Na+-dependent transport of glycine in renal brush border membrane vesicles. Evidence for a single specific transport system

Abstract

The uptake of glycine in rabbit renal brush border membrane vesicles was shown to consist of glycine transport into an intravesicular space. An Na+ electrochemical gradient (extravesicular greater than intravesicular) stimulated the initial rate of glycine uptake and effected a transient accumulation of intravesicular glycine above the steady-state value. This stimulation could not be induced by the imposition of a K+, Li+ or choline+ gradient and was enhanced as extravesicular Na+ was increased from 10 mM to 100 mM. Dissipation of the Na+ gradient by the ionophore gramicidin D resulted in diminished Na+-stimulated glycine uptake. Na+-stimulated uptake of glycine was electrogenic.
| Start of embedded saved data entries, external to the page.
-- ==== Sys2Proof/Machine/ExecLanes.lean ====
section
/-! DEFINITION. Lanes: one meaning per row, over the operations of the chapters' files. -/

namespace Sys2Proof.Machine

/-- PLL_UNLOCK (R76): Loss of lock of a PT transmit PLL squelches the lane, raises PT_TXDIS and declares TX_FAULT. -/
def execPllUnlock (dt : Nat) (k : LaneKind) (j : Nat) (s : State) : Host.Outcome State Fault Refusal :=
  event s dt (fun d => d.laneLive && k.has j) fun d => d.pllUnlock k j

/-- SWAP_BIT (R77): At a burst's swap bit the PB lane applies the profile or neutral set-up and may start the PB_RST pulse. -/
def execSwapBit (dt t : Nat) (s : State) : Host.Outcome State Fault Refusal :=
  event s dt (fun d => d.alive && decide (t < 64)) fun d => d.swapBit t

/-- PROFILE_REFILL (R78): A freed PB profile slot is refilled from the Benchmark store within 40 reach cycles. -/
def execProfileRefill (dt : Nat) (x : RefillIn) (s : State) : Host.Outcome State Fault Refusal :=
  event s dt (fun d => d.alive && decide (x.tree < 64)) fun d => d.refill x.tree x.ue

/-- LANE_LOS_SET (R89): A lane's LOS asserts when its raw condition has held for the assert time. -/
def execLaneLosSet (dt : Nat) (k : LaneKind) (x : LaneRun) (sending stamped receiving : Bool)
    (s : State) : Host.Outcome State Fault Refusal :=
  event s dt (fun d => d.laneLive && k.has x.lane) fun d =>
    (d.losSamples k x.lane x.level x.n).laneFollow k x.lane sending stamped receiving

/-- LANE_LOS_CLEAR (R89): A lane's LOS clears when its raw condition has been absent for the clear time. -/
def execLaneLosClear (dt : Nat) (k : LaneKind) (x : LaneRun) (sending stamped receiving : Bool)
    (s : State) : Host.Outcome State Fault Refusal :=
  event s dt (fun d => d.laneLive && k.has x.lane) fun d =>
    (d.losSamples k x.lane x.level x.n).laneFollow k x.lane sending stamped receiving

/-- LANE_LOL_SET (R89): A lane's LOL asserts when the frequency deviation has exceeded PPM_LIMIT for the assert time. -/
def execLaneLolSet (dt : Nat) (k : LaneKind) (x : LaneRun × LinkCut) (s : State) : Host.Outcome State Fault Refusal :=
  event s dt (fun d => d.laneLive && k.has x.1.lane) fun d =>
    (d.lolSamples k x.1.lane x.1.level x.1.n).laneFollow k x.1.lane x.2.sending x.2.stamped x.2.receiving

/-- LANE_LOL_CLEAR (R89): A lane's LOL clears when the deviation has stayed below half PPM_LIMIT for the clear time. -/
def execLaneLolClear (dt : Nat) (k : LaneKind) (x : LaneRun) (s : State) : Host.Outcome State Fault Refusal :=
  event s dt (fun d => d.laneLive && k.has x.lane) fun d =>
    (d.lolSamples k x.lane x.level x.n).laneFollow k x.lane false false false

/-- MATE_LANE_REJOIN (R93): A dropped mate lane that has been clear and locked for REJOIN_MS rejoins at the next frame boundary. -/
def execMateLaneRejoin (dt m : Nat) (s : State) : Host.Outcome State Fault Refusal :=
  event s dt (fun d => d.laneLive && decide (m < 4)) fun d => d.mateRejoin m

/-- EYE_SCAN_DONE (R95): A completed eye scan writes its margins in one cycle, increments SEQ and sets EYE_DONE and possibly
EYE_LOW. -/
def execEyeScanDone (dt : Nat) (k : LaneKind) (j : Nat) (left right down up : List (List EyePoint))
    (s : State) : Host.Outcome State Fault Refusal :=
  event s dt (fun d => d.laneLive && k.has j) fun d => d.eyeDone k j (eyeSweeps left right down up)

/-- PRBS_LOCK_LOSS (R98): A PRBS checker with 16 or more errors in one 1,024-bit block loses lock and searches again. -/
def execPrbsLockLoss (dt : Nat) (k : LaneKind) (j same : Nat) (rx : List Nat) (s : State) : Host.Outcome State Fault Refusal :=
  event s dt (fun d => d.laneLive && k.has j) fun d => d.prbsRx k j same rx

/-- CHK_CLR (R110): Writing CHK_CLR zeroes the lane's PRBS_ERR and PRBS_BLOCKS. -/
def execChkClr (src : Src) (k : LaneKind) (j : Nat) (errNow : Bool) (s : State) : Host.Outcome State Fault Refusal :=
  act s fun d => d.chkClrWrite src k j errNow

/-- ERR_INJECT (R110): Writing ERR_INJECT inverts the next generated PRBS bit. -/
def execErrInject (src : Src) (k : LaneKind) (j : Nat) (s : State) : Host.Outcome State Fault Refusal :=
  act s fun d => d.setBit src (lanePrbsCtl k j) 8

/-- PLL_RELOCK (R76): A lane transmit PLL regains lock, setting PLL_LOCK and starting the 10 µs wait before the PT lane resumes
data. -/
def execPllRelock (dt : Nat) (k : LaneKind) (j : Nat) (s : State) : Host.Outcome State Fault Refusal :=
  event s dt (fun d => d.laneLive && k.has j) fun d => d.pllRelock k j

/-- MARKER_LOCK_LOSS (R446): A mate lane loses codeword lock after three consecutive marker cells are missing, and the lane is
dropped from the mate link. -/
def execMarkerLockLoss (dt m : Nat) (s : State) : Host.Outcome State Fault Refusal :=
  event s dt (fun d => d.laneLive && decide (m < 4)) fun d => d.markerLockLoss m

/-- PRBS_CHECKER_LOCK (R98): A PRBS checker locks after 64 consecutive error-free bits and from then counts errors and blocks. -/
def execPrbsCheckerLock (dt : Nat) (k : LaneKind) (x : PrbsIn) (s : State) : Host.Outcome State Fault Refusal :=
  event s dt (fun d => d.laneLive && k.has x.lane) fun d => d.prbsRx k x.lane x.same x.rx

end Sys2Proof.Machine
end

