-- ==== Sys2Proof/Certificates/Slice0/Obligations.lean ====
section
/-! DEFINITION. The statements for the provers, each a proposition under the name that OBLIGATIONS.json lists: first those about every
step, access and command window, then block by block what the commands and events do, and at the end what they leave unchanged. `Answers
i s P` says that exec of i at s answers a next state that keeps the queue and meets P (Sys2Proof/Safety.lean). -/

open Sys2Proof Sys2Proof.Machine Sys2Proof.Safety

/-- A STEP RUNS THE FRONT COMMAND: the command at the front of the queue runs on the state with the queue's rest; with none waiting one
tick of the timebase passes (the model's choice, log entry 52). -/
def Obligations.StepRunsFrontCommand : Prop := ∀ (s : State),
  (∀ c q, s.pending = c :: q → step s = exec c { s with pending := q }) ∧ (s.pending = [] → step s = act s fun d => d.elapse 1)

/-- No run stops: after any number of steps from any state there is a next state, since no command faults or is refused. -/
def Obligations.NoRunEverStops : Prop := ∀ (n : Nat) (s : State), safe n s

/-- Right after the start instant (R46, R67, R545): BOOTING, no command waiting, every register of the file at its reset value, no
window with a command or a result, every tree OFF, no message sent. That reset stands right after S with these pins is the model's
choice (log entry 53). -/
def Obligations.ResetIsTheStartInstant : Prop := State.reset.pending = [] ∧ State.reset.dev.im.state = .booting ∧
  Quiet State.reset.dev ∧ levelsHold State.reset.dev ∧ delivered State.reset.dev ∧
  (∀ w, State.reset.dev.win w = Window.rest) ∧ (∀ t, (State.reset.dev.tf t).state = .off) ∧ State.reset.dev.mc.sent = [] ∧
  ∀ r : Reg, obAddr r.addr = false → r.addr ≠ (R .IM_DEV_STATUS).addr → State.reset.dev.reg r = BitVec.toNat (BitVec.ofNat 32 r.reset)

/-- Every step ends with nothing left to follow: from a quiet device comes a quiet device (R56, R393), which is what the statements about
single commands assume. -/
def Obligations.EveryStepKeepsTheDeviceQuiet : Prop := ∀ (s t : State), Quiet s.dev → step s = .next t → Quiet t.dev

/-- In every step's next state out of HELD, the level-set flags whose conditions hold are set (R68, R215, R281, R414, R459, R498): a flag
that is cleared while its condition persists is set again, whatever the command. -/
def Obligations.LevelFlagsStandAfterEveryStep : Prop := ∀ (s t : State), step s = .next t → t.dev.im.state ≠ .held → levelsHold t.dev

/-- In every step's next state out of HELD, no armed vector of PF0 or of a VF with an asserted source still owes its message: it is
masked, and its pending bit is set (R494, R495). -/
def Obligations.InterruptsDeliveredAfterEveryStep : Prop := ∀ (s t : State), step s = .next t → t.dev.im.state ≠ .held →
  delivered t.dev

/-- In HELD nothing runs and no access reaches the device (R46, R543): every command that does not come in at a pin leaves the state as
it is. -/
def Obligations.HeldDeviceTakesOnlyPins : Prop := ∀ (i : Instr) (s : State), s.dev.im.state = .held → s.dev.kicks = [] → atPins i = false →
  exec i s = .next s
Substrate-velocity analysis of Na+-dependent glycine uptake over the range of amino acid concentrations from 25 microM to 10 mM demonstrated a single saturable transport system with apparent Km = 996 microM and Vmax = 348 pmol glycine/mg protein per min. Inhibition observed when the Na+-dependent uptake of 25 microM glycine was inhibited by 5 mM extravesicular test amino acid segregated dibasic amino acids, which did not inhibit glycine uptake, from all other amino acid groups. The amino acids D-alanine, D-glutamic acid, and D-proline inhibited similarly to their L counterparts. Accelerative exchange of extravesicular [3H]glycine was demonstrated when brush border vesicles were preloaded with glycine, but not when they were preloaded with L-alanine, L-glutamic acid, or with L-proline. It is concluded that a single transport system exists at the level of the rabbit renal brush border membrane that functions to reabsorb glycine independently from other groups of amino acids.